### [DATA]
◇ ◇ ◇

-- ==== Sys2Proof/Laws/State.lean ====
section
/-! SUPPORT. What each shared update does to each field of State: one lemma a field, so that no proof unfolds an update. -/

namespace Sys2Proof.Machine

/-! ## An accepted START (R18). -/

@[simp] theorem acceptStart_ibuf (op : BitVec 1) (s : State) : (acceptStart op s).ibuf = s.ibuf := rfl
@[simp] theorem acceptStart_obuf (op : BitVec 1) (s : State) : (acceptStart op s).obuf = [] := rfl
@[simp] theorem acceptStart_ilen (op : BitVec 1) (s : State) : (acceptStart op s).ilen = s.ilen := rfl
@[simp] theorem acceptStart_status (op : BitVec 1) (s : State) : (acceptStart op s).status = .busy := rfl
@[simp] theorem acceptStart_err (op : BitVec 1) (s : State) : (acceptStart op s).err = .none := rfl
@[simp] theorem acceptStart_errDiv (op : BitVec 1) (s : State) : (acceptStart op s).errDiv = 0 := rfl
@[simp] theorem acceptStart_errPos (op : BitVec 1) (s : State) : (acceptStart op s).errPos = 0 := rfl
@[simp] theorem acceptStart_errChar (op : BitVec 1) (s : State) : (acceptStart op s).errChar = 0 := rfl
@[simp] theorem acceptStart_olen (op : BitVec 1) (s : State) : (acceptStart op s).olen = 0 := rfl
@[simp] theorem acceptStart_dig (op : BitVec 1) (s : State) : (acceptStart op s).dig = s.dig := rfl
@[simp] theorem acceptStart_v (op : BitVec 1) (s : State) : (acceptStart op s).v = s.v := rfl
@[simp] theorem acceptStart_ch (op : BitVec 1) (s : State) : (acceptStart op s).ch = s.ch := rfl
@[simp] theorem acceptStart_k (op : BitVec 1) (s : State) : (acceptStart op s).k = s.k := rfl
@[simp] theorem acceptStart_opl (op : BitVec 1) (s : State) : (acceptStart op s).opl = op := rfl
@[simp] theorem acceptStart_resetNo (op : BitVec 1) (s : State) : (acceptStart op s).resetNo = s.resetNo := rfl
@[simp] theorem acceptStart_obufNo (op : BitVec 1) (s : State) : (acceptStart op s).obufNo = s.obufNo + 1 := rfl
@[simp] theorem acceptStart_script (op : BitVec 1) (s : State) : (acceptStart op s).script = s.script := rfl
@[simp] theorem acceptStart_seen (op : BitVec 1) (s : State) : (acceptStart op s).seen = s.seen := rfl

/-! ## The completion step of a success (R36). -/

@[simp] theorem complete_ibuf (n : Nat) (s : State) : (complete n s).ibuf = s.ibuf := rfl
@[simp] theorem complete_obuf (n : Nat) (s : State) : (complete n s).obuf = s.obuf.below n := rfl
@[simp] theorem complete_ilen (n : Nat) (s : State) : (complete n s).ilen = s.ilen := rfl
@[simp] theorem complete_status (n : Nat) (s : State) : (complete n s).status = .done := rfl
@[simp] theorem complete_err (n : Nat) (s : State) : (complete n s).err = .none := rfl
@[simp] theorem complete_errDiv (n : Nat) (s : State) : (complete n s).errDiv = 0 := rfl
@[simp] theorem complete_errPos (n : Nat) (s : State) : (complete n s).errPos = 0 := rfl
@[simp] theorem complete_errChar (n : Nat) (s : State) : (complete n s).errChar = 0 := rfl
@[simp] theorem complete_olen (n : Nat) (s : State) : (complete n s).olen = n := rfl
@[simp] theorem complete_dig (n : Nat) (s : State) : (complete n s).dig = s.dig := rfl
@[simp] theorem complete_v (n : Nat) (s : State) : (complete n s).v = s.v := rfl
@[simp] theorem complete_ch (n : Nat) (s : State) : (complete n s).ch = s.ch := rfl
@[simp] theorem complete_k (n : Nat) (s : State) : (complete n s).k = s.k := rfl
@[simp] theorem complete_opl (n : Nat) (s : State) : (complete n s).opl = s.opl := rfl
@[simp] theorem complete_resetNo (n : Nat) (s : State) : (complete n s).resetNo = s.resetNo := rfl
@[simp] theorem complete_obufNo (n : Nat) (s : State) : (complete n s).obufNo = s.obufNo := rfl
@[simp] theorem complete_script (n : Nat) (s : State) : (complete n s).script = s.script := rfl
@[simp] theorem complete_seen (n : Nat) (s : State) : (complete n s).seen = s.seen := rfl

/-! ## The completion step with InvalidLength (R96). -/

@[simp] theorem raise_length_ibuf (d : BitVec 3) (s : State) : (raise (.invalidLength d) s).ibuf = s.ibuf := rfl
@[simp] theorem raise_length_obuf (d : BitVec 3) (s : State) : (raise (.invalidLength d) s).obuf = [] := rfl
@[simp] theorem raise_length_ilen (d : BitVec 3) (s : State) : (raise (.invalidLength d) s).ilen = s.ilen := rfl
@[simp] theorem raise_length_status (d : BitVec 3) (s : State) : (raise (.invalidLength d) s).status = .done := rfl
@[simp] theorem raise_length_err (d : BitVec 3) (s : State) : (raise (.invalidLength d) s).err = .invalidLength := rfl
@[simp] theorem raise_length_errDiv (d : BitVec 3) (s : State) : (raise (.invalidLength d) s).errDiv = d := rfl
@[simp] theorem raise_length_errPos (d : BitVec 3) (s : State) : (raise (.invalidLength d) s).errPos = 0 := rfl
@[simp] theorem raise_length_errChar (d : BitVec 3) (s : State) : (raise (.invalidLength d) s).errChar = 0 := rfl
@[simp] theorem raise_length_olen (d : BitVec 3) (s : State) : (raise (.invalidLength d) s).olen = 0 := rfl
@[simp] theorem raise_length_dig (d : BitVec 3) (s : State) : (raise (.invalidLength d) s).dig = s.dig := rfl
@[simp] theorem raise_length_v (d : BitVec 3) (s : State) : (raise (.invalidLength d) s).v = s.v := rfl
@[simp] theorem raise_length_ch (d : BitVec 3) (s : State) : (raise (.invalidLength d) s).ch = s.ch := rfl
@[simp] theorem raise_length_k (d : BitVec 3) (s : State) : (raise (.invalidLength d) s).k = s.k := rfl
@[simp] theorem raise_length_opl (d : BitVec 3) (s : State) : (raise (.invalidLength d) s).opl = s.opl := rfl
@[simp] theorem raise_length_resetNo (d : BitVec 3) (s : State) : (raise (.invalidLength d) s).resetNo = s.resetNo := rfl
@[simp] theorem raise_length_obufNo (d : BitVec 3) (s : State) : (raise (.invalidLength d) s).obufNo = s.obufNo := rfl
@[simp] theorem raise_length_script (d : BitVec 3) (s : State) : (raise (.invalidLength d) s).script = s.script := rfl
@[simp] theorem raise_length_seen (d : BitVec 3) (s : State) : (raise (.invalidLength d) s).seen = s.seen := rfl

/-! ## The completion step with InvalidByte (R96). -/

@[simp] theorem raise_byte_ibuf (p : Nat) (c : Byte) (s : State) : (raise (.invalidByte p c) s).ibuf = s.ibuf := rfl
@[simp] theorem raise_byte_obuf (p : Nat) (c : Byte) (s : State) : (raise (.invalidByte p c) s).obuf = [] := rfl
@[simp] theorem raise_byte_ilen (p : Nat) (c : Byte) (s : State) : (raise (.invalidByte p c) s).ilen = s.ilen := rfl
@[simp] theorem raise_byte_status (p : Nat) (c : Byte) (s : State) : (raise (.invalidByte p c) s).status = .done := rfl
@[simp] theorem raise_byte_err (p : Nat) (c : Byte) (s : State) : (raise (.invalidByte p c) s).err = .invalidByte := rfl
@[simp] theorem raise_byte_errDiv (p : Nat) (c : Byte) (s : State) : (raise (.invalidByte p c) s).errDiv = 0 := rfl
@[simp] theorem raise_byte_errPos (p : Nat) (c : Byte) (s : State) : (raise (.invalidByte p c) s).errPos = p := rfl
@[simp] theorem raise_byte_errChar (p : Nat) (c : Byte) (s : State) : (raise (.invalidByte p c) s).errChar = c := rfl
@[simp] theorem raise_byte_olen (p : Nat) (c : Byte) (s : State) : (raise (.invalidByte p c) s).olen = 0 := rfl
@[simp] theorem raise_byte_dig (p : Nat) (c : Byte) (s : State) : (raise (.invalidByte p c) s).dig = s.dig := rfl
@[simp] theorem raise_byte_v (p : Nat) (c : Byte) (s : State) : (raise (.invalidByte p c) s).v = s.v := rfl
@[simp] theorem raise_byte_ch (p : Nat) (c : Byte) (s : State) : (raise (.invalidByte p c) s).ch = s.ch := rfl
@[simp] theorem raise_byte_k (p : Nat) (c : Byte) (s : State) : (raise (.invalidByte p c) s).k = s.k := rfl
@[simp] theorem raise_byte_opl (p : Nat) (c : Byte) (s : State) : (raise (.invalidByte p c) s).opl = s.opl := rfl
@[simp] theorem raise_byte_resetNo (p : Nat) (c : Byte) (s : State) : (raise (.invalidByte p c) s).resetNo = s.resetNo := rfl
@[simp] theorem raise_byte_obufNo (p : Nat) (c : Byte) (s : State) : (raise (.invalidByte p c) s).obufNo = s.obufNo := rfl
@[simp] theorem raise_byte_script (p : Nat) (c : Byte) (s : State) : (raise (.invalidByte p c) s).script = s.script := rfl
@[simp] theorem raise_byte_seen (p : Nat) (c : Byte) (s : State) : (raise (.invalidByte p c) s).seen = s.seen := rfl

◇ ◇ ◇

### [ASSIGNED TASK]
Reproduce each line in the listing above that mentions the string "step".

### [TASK OUTPUT]
/-! ## The completion step of a success (R36). -/
/-! ## The completion step with InvalidLength (R96). -/
/-! ## The completion step with InvalidByte (R96). -/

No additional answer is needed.